[What to do]
Would you please return the lines of the entries below starting at the line that has "def State.startTables (s" and ending at the line that has "let old := s.charge.strands.map", both included, exactly as they are?

[Source material]
-- ==== Sys2Proof/Machine/Epoch.lean ====
section
/-!
DEFINITION. The epoch boundary: the six steps of R18, the promise word (R160 to R163), overruns and the events of the epoch
that closes.
-/
namespace Sys2Proof.Machine

/-! ### The epoch that closes -/

/-- The events that waited for the boundary. -/
def State.flushDue (s : State) : State :=
  s.cmd.due.foldl (fun s d => s.event d.opcode d.payload) (s.modCmd fun c => { c with due := [] })

/-- Events and step 1 of R18: the snapshot, the lane records and the reports of epoch `closing`. What is sent on the boundary
tick belongs to the epoch that the boundary opens (R155, log 52). -/
def State.closeEpoch (s : State) (closing : Nat) : State :=
  let s1 := ((((s.flushDue.fenceEvent closing).timerEvents closing).dripEvents closing).saturatedEvents closing).freezeReports
  (s1.modMeas fun m => m.freeze closing).closeLanes

/-! ### The promise word (R160, R163, R165) -/

/-- The die performs all of R18: Eupefen runs and its decisions are in time, and CMD and CONV are ready. -/
def State.performsAll (s : State) : Bool :=
  s.eupefen && !s.geode.stalled && !s.time.policyLate && s.isReady .cmd && s.isReady .conv

/-- Eupefen's decisions do not reach the boundary (R162): late, or the core is stalled and has computed none. -/
def State.decisionsLate (s : State) : Bool := s.eupefen && (s.time.policyLate || (s.geode.stalled && s.path.decided.isNone))

/-- An overrun of a cause concerns an epoch. -/
def Time.overran (y : Time) (cause e : Nat) : Bool := y.overruns.any fun o => o.cause == cause && o.epoch == e

/-- The word of the epoch that a boundary opens: RESUME, DEBUG, OVERRUN and the flags of the commands applied (Table 07-3). -/
def State.openingWord (s : State) (new : Nat) : BitVec 8 :=
  let l := s.cmd.scheduledFor new
  BitVec.ofNat 8
    (64 * bit (s.time.wordNow.getLsbD 6 && !s.performsAll) + 32 * bit s.time.debugHalt
      + 8 * bit (s.decisionsLate || s.time.overran 1 new)
      + 2 * bit (l.any (·.shortMargin)) + bit (l.any (·.shortLead)))

/-- The bits that the workers' telemetry carries (Table 13-3). -/
def State.telemetryWord (s : State) : BitVec 8 :=
  s.slolos.actives.foldl (fun w k => w ||| BitVec.ofNat 8 (byteAt (s.slolos.ctx k).telemetry 109 % 128)) 0

/-- The domain word that the boundary opening `new` makes known, with its epoch: of the epoch just closed on a standalone die,
of the one before on a manager, none on a worker. -/
def State.domainWord (s : State) (new : Nat) : Option (Nat × BitVec 8) :=
  if s.isWorker then none
  else if s.isStandalone then some ((new + 2 ^ 32 - 1) % 2 ^ 32, s.time.wordNow)
  else if s.time.boundaries = 0 then none
  else
    let e := (new + 2 ^ 32 - 2) % 2 ^ 32
    some (e, s.time.wordLast ||| s.telemetryWord ||| (if s.time.overran 3 e then 8 else 0))

/-- EPOCH_OVERRUN of what has been detected since the last boundary (R165). -/
def State.overrunEvents (s : State) : State :=
  (s.time.overruns.foldl (fun s o => s.event 0x7F21 (le 4 o.epoch ++ le 1 o.cause ++ le 1 o.address ++ zeros 2)) s).modTime
    fun t => { t with overruns := [] }

/-- PROMISE_LOST where a domain word is not zero and differs from the one before. -/
def State.promiseEvent (s : State) (d : Option (Nat × BitVec 8)) (before : BitVec 8) : State :=
  match d with
  | some (e, w) => if w ≠ 0 && w ≠ before then s.event 0x7F20 (le 4 e ++ [w] ++ zeros 3) else s
  | none => s

/-- The epoch `new` opens, with its length on a worker, and the words move on. -/
def State.openEpoch (s : State) (new : Nat) (length : Option Nat) : State :=
  let d := s.domainWord new
  let w := s.openingWord new
  let late := s.decisionsLate
  s.modTime fun t =>
    let lost : BitVec 8 := match d with
      | some x => x.2
      | none => if s.isWorker then t.wordNow else 0
    { t with
      epoch := new
      hasEpoch := true
      tick := 0
      prevLength := t.length
      length := length.getD t.length
      wordNow := w
      wordLast := t.wordNow
      domain := match d with
        | some x => x.2
        | none => t.domain
      broken := if lost ≠ 0 then satAdd 65535 t.broken 1 else t.broken
      boundaries := Nat.min 2 (t.boundaries + 1)
      policyLate := false
      overruns := if late then t.overruns ++ [{ epoch := new, cause := 2, address := s.slolos.address }] else t.overruns }

/-! ### Steps 1 to 6 of R18 in the epoch that opens -/

/-- Inputs that enter at the boundary, and what the frozen snapshot gives: thermal state, source qualification, retry
and precharge clocks (R19, R23, R270, R272, R273, R387). -/
def State.enterInputs (s : State) : State :=
  let us := s.time.prevLength
  let s1 := s.modPath fun p => (p.epoch us).prechargeTick us
  let s2 := ((s1.modProt Prot.closeEcho).modTherm Therm.freeze).enterLimits.enterPeer.qualifyTick
  s2.modMeas fun m => { m with throttled := 2 ≤ s.therm.frozen.junction }

/-- A certificate that is not verified by its boundary (R102). -/
def State.dropUnverified (s : State) (new : Nat) : State :=
  match s.geode.checking with
  | some h =>
    if h.epoch == new then (s.modGeode fun g => { g with checking := none }).finishKey h.by_ [stTooLate] else s
  | none => s

/-- Step 2: the scheduled commands, in ascending tag order (R128). -/
def State.applyCommands (s : State) (new : Nat) : State :=
  (s.cmd.scheduledFor new).foldl (fun s f =>
    (s.modFlight f.key fun g => { g with phase := .working }).executeFlight { f with phase := .working }) s

/-- Step 3: the fixed consequences of the reports, and the HICCUP retries. -/
def State.applyConsequences (s : State) (l : List Report) : State := ((byClass l).foldl State.consequence s).retries

/-- Step 4: charge phases, plans and coefficients. Where the decisions are late, those before stand (R162): the plans were handed over
at an earlier boundary. -/
def State.applyPolicy (s : State) (late : Bool) (old : List ChargePhase) (l : List Report) : State :=
  let s1 := if late then s.dropMachines else s.applyMachines
  (s1.applyPlans.autoStart late).tuneLanes late old l

/-- Step 5: the allotment, which is this die's own computation or comes in a frame. -/
def State.applyShares (s : State) : State := if s.isWorker then s.applyAllotment else s.applyDecided

/-- Steps 4 to 6; every value passes the fence where it is written. -/
def State.applyDecisions (s : State) (late : Bool) (old : List ChargePhase) (l : List Report) : State :=
  let s1 := if s.eupefen then (s.applyPolicy late old l).applyShares else if s.isWorker then s.applyAllotment else s
  (s1.decideHolder.samplePendant.freezePath.claspBoundary s1.path.holder).checkLocks.showStrands

/-- Continuous tuning breaks the promise of the epochs in which it runs (R203). -/
def State.tuningBit (s : State) : State :=
  if s.continuousTuning then s.modTime fun t => { t with wordNow := t.wordNow ||| 0x10 } else s

/-- A low-power entry stands at the boundary that opens `new` (R369). -/
def Cmd.lowPowerAt (c : Cmd) (new : Nat) : Bool := (c.scheduledFor new).any fun f => f.opcode == 0x0010 || f.opcode == 0x0011

/-- The Filigree tables of the epoch that opens; a refused low-power entry delays them by 50 cycles. -/
def State.startTables (s : State) (refused : Bool) : State :=
  if s.sys.entering.isSome then s.modMeas Meas.stopTables
  else s.modMeas fun m => m.startTables s.time.epoch s.time.length (if refused then 50 else 0)

/-- The boundary that opens epoch `new`; a worker takes its length from the marker. -/
def State.boundary (s : State) (new : Nat) (length : Option Nat) : State :=
  let closing := (new + 2 ^ 32 - 1) % 2 ^ 32
  let late := s.decisionsLate
  let old := s.charge.strands.map (·.mach.phase)
  let reports := s.prot.reports
  let before := s.time.domain
  let lost := s.domainWord new
  let low := s.cmd.lowPowerAt new
  let s1 := ((s.enterDrops.openEpoch new length).closeEpoch closing).enterInputs.dropUnverified new
  let s2 := (s1.endWaiting (fun f => f.epoch ≠ new && (new + 2 ^ 32 - f.epoch) % 2 ^ 32 < 2 ^ 31) stTargetTimeout).applyCommands new
  let s3 := (s2.evalThermal.applyConsequences reports).applyDecisions late old reports
  let s4 := ((s3.tuningBit.startTables low).phaseEvents old).echoEvents
  let s5 := (s4.overrunEvents.promiseEvent lost before).chainBoundary.cutOffBz4
  s5.sendPeer.enterLowPower

/-- The count of epochs of a die that is leaving STANDBY: no boundary acts before CMD and CONV are ready, and the commands whose
epoch it passes end TOO_LATE (R83). The words move on, and a domain word that becomes known is reported (R165). -/
def State.countEpoch (s : State) (new : Nat) (length : Option Nat) : State :=
  ((s.openEpoch new length).promiseEvent (s.domainWord new) s.time.domain).endPast.chainBoundary

/-- The boundary that opens `new`, of a die that may be leaving STANDBY. -/
def State.reach (s : State) (new : Nat) (length : Option Nat) : State :=
  if s.sys.power == .leaving then s.countEpoch new length else s.boundary new length

/-- An epoch boundary: a worker's comes from its marker, any other die's when its length has passed (R153, R154). -/
def execEpochBoundary (s : State) : Host.Outcome State Fault Refusal :=
  if s.sys.held || s.sys.clk != .running || s.asleep then .next s
  else if s.isWorker then
    match s.slolos.marker with
    | some (e, l) => .next (s.reach e (some l))
    | none => .next s
  else
    let s1 := s.pass s.ticksLeft (!s.time.lfrcStep)
    .next (s1.reach ((s1.time.epoch + 1) % 2 ^ 32) none)

end Sys2Proof.Machine
end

[Solution for this task]
def State.startTables (s : State) (refused : Bool) : State :=
  if s.sys.entering.isSome then s.modMeas Meas.stopTables
  else s.modMeas fun m => m.startTables s.time.epoch s.time.length (if refused then 50 else 0)

/-- The boundary that opens epoch `new`; a worker takes its length from the marker. -/
def State.boundary (s : State) (new : Nat) (length : Option Nat) : State :=
  let closing := (new + 2 ^ 32 - 1) % 2 ^ 32
  let late := s.decisionsLate
  let old := s.charge.strands.map (·.mach.phase)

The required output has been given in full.